I used to find that cannabis helped me, but after some years it started making me feel somewhat anxious so I quit using it for that purpose. If you can ever try it, a medication called pregabalin (Lyrica) helps with my Aspergers.
Oh don’t worry, this thread is about so many things at its heart that you’re quite on-topic. Everyone needs some place to vent out steam.
I really do mean opioids.

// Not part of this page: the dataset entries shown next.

-- ==== Sys2Proof/Certificates/Slice0/Obligations.lean ====
section
/-! DEFINITION. The statements for the provers. In each, `taken`, `answered`, `refusedAt` and the like are the terms of Safety.lean;
`t = { s with … }` says that everything not named is unchanged. -/

open Sys2Proof Sys2Proof.Machine

/-! ### The queue of commands -/

/-- The command at the front of the queue is taken, and its effect is exec's on the state with the queue's rest. On an empty queue
the station idles: that clause is the model's choice (log entry 1). -/
def Obligations.StepTakesTheFrontCommand : Prop :=
  (∀ (c : Instr) (s : State), step { s with pending := c :: s.pending } = exec c s) ∧
    ∀ s : State, s.pending = [] → step s = .next s

/-- Every well-formed command completes; only a completed read whose image is not 512 bytes faults, and no command is refused. The
fault is the model's (log entry 19). -/
def Obligations.WellFormedCommandsComplete : Prop :=
  ∀ (c : Instr) (s : State),
    (c.wellFormed = true → ∃ t, exec c s = .next t) ∧
      (∀ f, exec c s = .fault f ↔ ∃ image, c = .configReadComplete image ∧ image.length ≠ 512) ∧
      ∀ r, exec c s ≠ .refused r

/-- A command acts on everything but the queue of commands. The queue is the model's, not the spec's: a command comes into it from
outside alone, and no step adds to it (log entry 20). -/
def Obligations.ExecKeepsTheQueue : Prop :=
  ∀ (c : Instr) (s t : State), exec c s = .next t → t.pending = s.pending

/-! ### Starts and supplies -/

/-- The state after reset is the one a cold start leaves (log entries 2 and 3), and every invariant that a step keeps holds in it. -/
def Obligations.ResetIsAColdStart : Prop :=
  State.reset.starts.cause = .cold ∧ State.reset.starts.run = .reading ∧ State.reset.starts.supply = .main ∧
    State.reset.counters = Vector.replicate 38 0 ∧ State.reset.roster = [] ∧ State.reset.journal = { entries := [], next := 0 } ∧
    State.reset.panel.messages = List.replicate 8 (List.replicate 16 0x20#8) ∧ State.reset.bell.state = .ready ∧
    State.reset.bell.marks = Vector.replicate 32 false ∧
    State.reset.clock = { week := 0, minute := 0, second := 0, subMs := 0, isSet := false } ∧
    State.reset.timebase.trim = 0 ∧ State.reset.timebase.elapsed = 0 ∧ State.reset.gate.cycle = .off ∧
    State.reset.waiting = [] ∧ State.reset.pendingPunch = none ∧ State.reset.peers.entries = [] ∧ State.reset.line.tx = [] ∧
    State.reset.line.rx = [] ∧ State.reset.bell.queue = [] ∧ State.reset.bell.rush = none ∧
    transmitQueueHolds State.reset ∧ rosterHolds State.reset ∧ journalHolds State.reset ∧ capacitiesHold State.reset ∧
    quietWithoutMain State.reset

/-- With no state retained, a rise of the main supply begins the count of its qualification, a millisecond tick advances it, a dip
sets it back, and COLD_START gives the state of a cold start once the supply has stood for 250 ms. A loss of all state leads there
from MAIN and from BACKUP; only the waiting commands stay. The values of a station without supply (those of the reset), the elapsed
base as its count, BACKUP_SUPPLY_LOST in MAIN as the loss of both supplies, a count begun in BACKUP that begins afresh, and
COLD_START's need of a station without state are the model's (log entry 3), and so is that it changes nothing before its moment (log
entry 6). -/
def Obligations.ColdStartFollowsTheLossOfAllState : Prop :=
  (∀ s : State, s.starts.supply = .lost →
      exec .mainSupplyDip s = .next { s with starts := { s.starts with mainUpSince := none } } ∧
        (s.starts.mainUpSince = none →
          exec .coldStart s = .next s ∧
            exec .mainSupplyRise s = .next { s with starts := { s.starts with mainUpSince := some s.now } }) ∧
        ∀ start, s.starts.mainUpSince = some start →
          (∀ pins, exec (.millisecondTick pins) s =
              .next { s with timebase := { s.timebase with elapsed := (s.timebase.elapsed + 1) % 4294967296 } }) ∧
            (elapsedSince s.now start < 250 → exec .coldStart s = .next s) ∧
            (250 ≤ elapsedSince s.now start → exec .coldStart s = .next { State.reset with pending := s.pending })) ∧
    (∀ s : State, s.starts.supply = .main →
      exec .backupSupplyLost s =
        .next { State.reset with starts := { State.reset.starts with supply := .lost }, pending := s.pending }) ∧
    ∀ s : State, s.starts.supply = .backup →
      exec .backupSupplyLost s =
        .next { State.reset with
                starts := { State.reset.starts with supply := .lost, mainUpSince := s.starts.mainUpSince.map (fun _ => 0) }
                pending := s.pending }

/-- The reset pin asserted in main power: the station stands with its outputs off and its line, channels, panel and read stopped,
and keeps its clock, roster, journal, counters, peer table and start cause. What stops at the assertion, and what only at the
release, is the model's reading (log entry 10). -/
def Obligations.ResetPinStopsTheStation : Prop :=
  ∀ s : State, s.starts.supply = .main → s.starts.pinHeld = false →
    ∃ t, exec .resetPinAsserted s = .next t ∧
      t.starts = { s.starts with pinHeld := true, waitSince := none } ∧
      t.gate.cycle = .off ∧ releaseOutput t = false ∧ alarmOutput t = false ∧ bellOutput t = false ∧ lineDrive t = none ∧
      panelLink t = none ∧ t.entryChannel = Channel.empty ∧ t.exitChannel = Channel.empty ∧ t.restart = .none ∧
      t = { s with starts := t.starts, gate := t.gate, entryChannel := t.entryChannel, exitChannel := t.exitChannel,
                   line := t.line, panel := t.panel, restart := .none } ∧
      t.line.tx = s.line.tx ∧ t.line.rx = s.line.rx ∧ t.line.reserved = s.line.reserved ∧ t.panel.messages = s.panel.messages

/-- What a warm start, by the reset pin's release or by a Restart whose reply has left, empties, clears and keeps. The journal is
kept, with the entries of queued notices marked LOST and the WITHDRAWN entry of a pending punch. The counters are cleared before the
pending punch is withdrawn, so the entry of a withdrawal into a full journal is counted (log entry 10). -/
def Obligations.WarmStartEmptiesAndKeeps : Prop :=
  ∀ s : State, s.starts.supply = .main → (s.starts.pinHeld = true ∨ s.restart = .replyLeft) →
    ∃ t, exec .warmStart s = .next t ∧
      t.starts = { s.starts with pinHeld := false, cause := .warm, run := .reading, failedTries := 0, waitSince := none,
                                 outcome := .notRead } ∧
      (∀ c, c ≠ .journalOverwritten → t.counter c = 0) ∧
      (s.pendingPunch = none ∨ s.journal.entries.length < 512 → t.counters = Vector.replicate 38 0) ∧
      (s.pendingPunch ≠ none → 512 ≤ s.journal.entries.length → t.counter .journalOverwritten = 1) ∧
      t.pendingPunch = none ∧ t.waiting = [] ∧ t.line.tx = [] ∧ t.line.rx = [] ∧
      t.line.attempt = none ∧ t.line.assembly = none ∧ t.peers = PeerTable.initial ∧ t.gate = Gate.initial ∧
      t.entryChannel = Channel.empty ∧ t.exitChannel = Channel.empty ∧ t.bell.queue = [] ∧ t.bell.sounder = .quiet ∧
      t.bell.current = none ∧ t.bell.rush = none ∧ t.panel.overlay = none ∧ t.restart = .none ∧
      t.roster = s.roster ∧ t.panel.messages = s.panel.messages ∧ t.clock = s.clock ∧ t.timebase = s.timebase ∧
      t.bell.marks = s.bell.marks ∧ t.bell.state = s.bell.state ∧ t.settings = s.settings ∧ t.announcements = s.announcements ∧
      journalStopped s t

/-- What each owner does at an entry into BACKUP, and what goes on through it. The gate's inputs are discarded and no longer
sampled, the cycle is OFF. The journal is kept, with the entries of queued notices marked LOST and the WITHDRAWN entry of a pending
punch. -/
def Obligations.BackupEntryActsOnEachOwner : Prop :=
  ∀ s : State, s.starts.supply = .main →
    ∃ t, exec .backupEntry s = .next t ∧
      t.starts = { s.starts with supply := .backup, mainUpSince := none, pinHeld := false, waitSince := none } ∧
      (∀ i : Input, i = { accepted := none, sample := none, count := 0, latched := [] } →
        t.gate = { cycle := .off, releaseTimer := none, holdTimer := none, door := i, button := i, freePassage := i
                   sampleFrom := none }) ∧
      stopped t ∧ releaseOutput t = false ∧ alarmOutput t = false ∧ bellOutput t = false ∧
      t.peers = { s.peers with beacon := none } ∧ t.bell.rush = s.bell.rush ∧ t.bell.marks = s.bell.marks ∧
      t.bell.state = s.bell.state ∧ t.clock = s.clock ∧ t.timebase = s.timebase ∧ t.roster = s.roster ∧
      t.settings = s.settings ∧ t.counters.toList.take 37 = s.counters.toList.take 37 ∧ t.announcements = s.announcements ∧
      t.panel.messages = s.panel.messages ∧ journalStopped s t ∧
      t.counter .journalOverwritten =
        (if s.pendingPunch.isSome && decide (512 ≤ s.journal.entries.length) then
          min 65535 (s.counter .journalOverwritten + 1)
        else s.counter .journalOverwritten)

Though I am familiar with opiates, too, but mostly opioids.
Here are some things to watch: http://www.ubu.com/film/greenaway.html
Thanks, those seem interesting!
If people are wondering, I’m doing good at the moment. Just had a minor freak-out a few days ago when I realized that my school starts next week. I really don’t know if I’m ready or how I’ll manage, but at the same time, having some structure in my daily life might help. And seeing my classmates will be nice, too, I get to talk to people who have no idea about my opioid addiction or recovery and just think about everything else.
Plus, I get to spend a lot of time in nature at school. Plus, I really do love studying, especially at home independently which is what most of my school consists of.
I kind of wanted to get a hair-cut and go shopping for new clothes before school. Now I kind of have to rush if I still want to do it. Not that it’s super important that it happens before school starts, but it would’ve been nice, a new start (or rather, new way of living) and all.
If you can’t do both, the haircut will be the bigger picker-upper, but only if you know the hairdresser and know they will do a good job. Getting a bad haircut is very depressing!
But if things do go wrong…
Q: What’s the difference between a bad haircut and a good one?
A: About six weeks.
Well, it looks like I won’t be getting a haircut before school starts. I want to do it at the beauty school because it costs half the amount that every regular place charges (15€ saved is a lot for me!). Plus they are quite good at there, especially since I’m getting someone who’s in their last year to do my hair. My appointment won’t be till week 7 (there was no way for me to get it during next week because of school), but oh well.
I just want a really, really short haircut, which is hard to do completely wrong. I shaved my head over a year ago (I used to have dreadlocks and wanted something new) and have just let it grow naturally since. I was afraid of how I’d look bald, but I grew to like it so much that having shoulder-length hair now feels just wrong. If I really don’t like the new haircut, I can just shave it again, so I’m not really worried.
But new clothes… I should go to the local UFF (kinda like Goodwill) tomorrow or Saturday. A new shirt (or maybe some pants) will certainly help!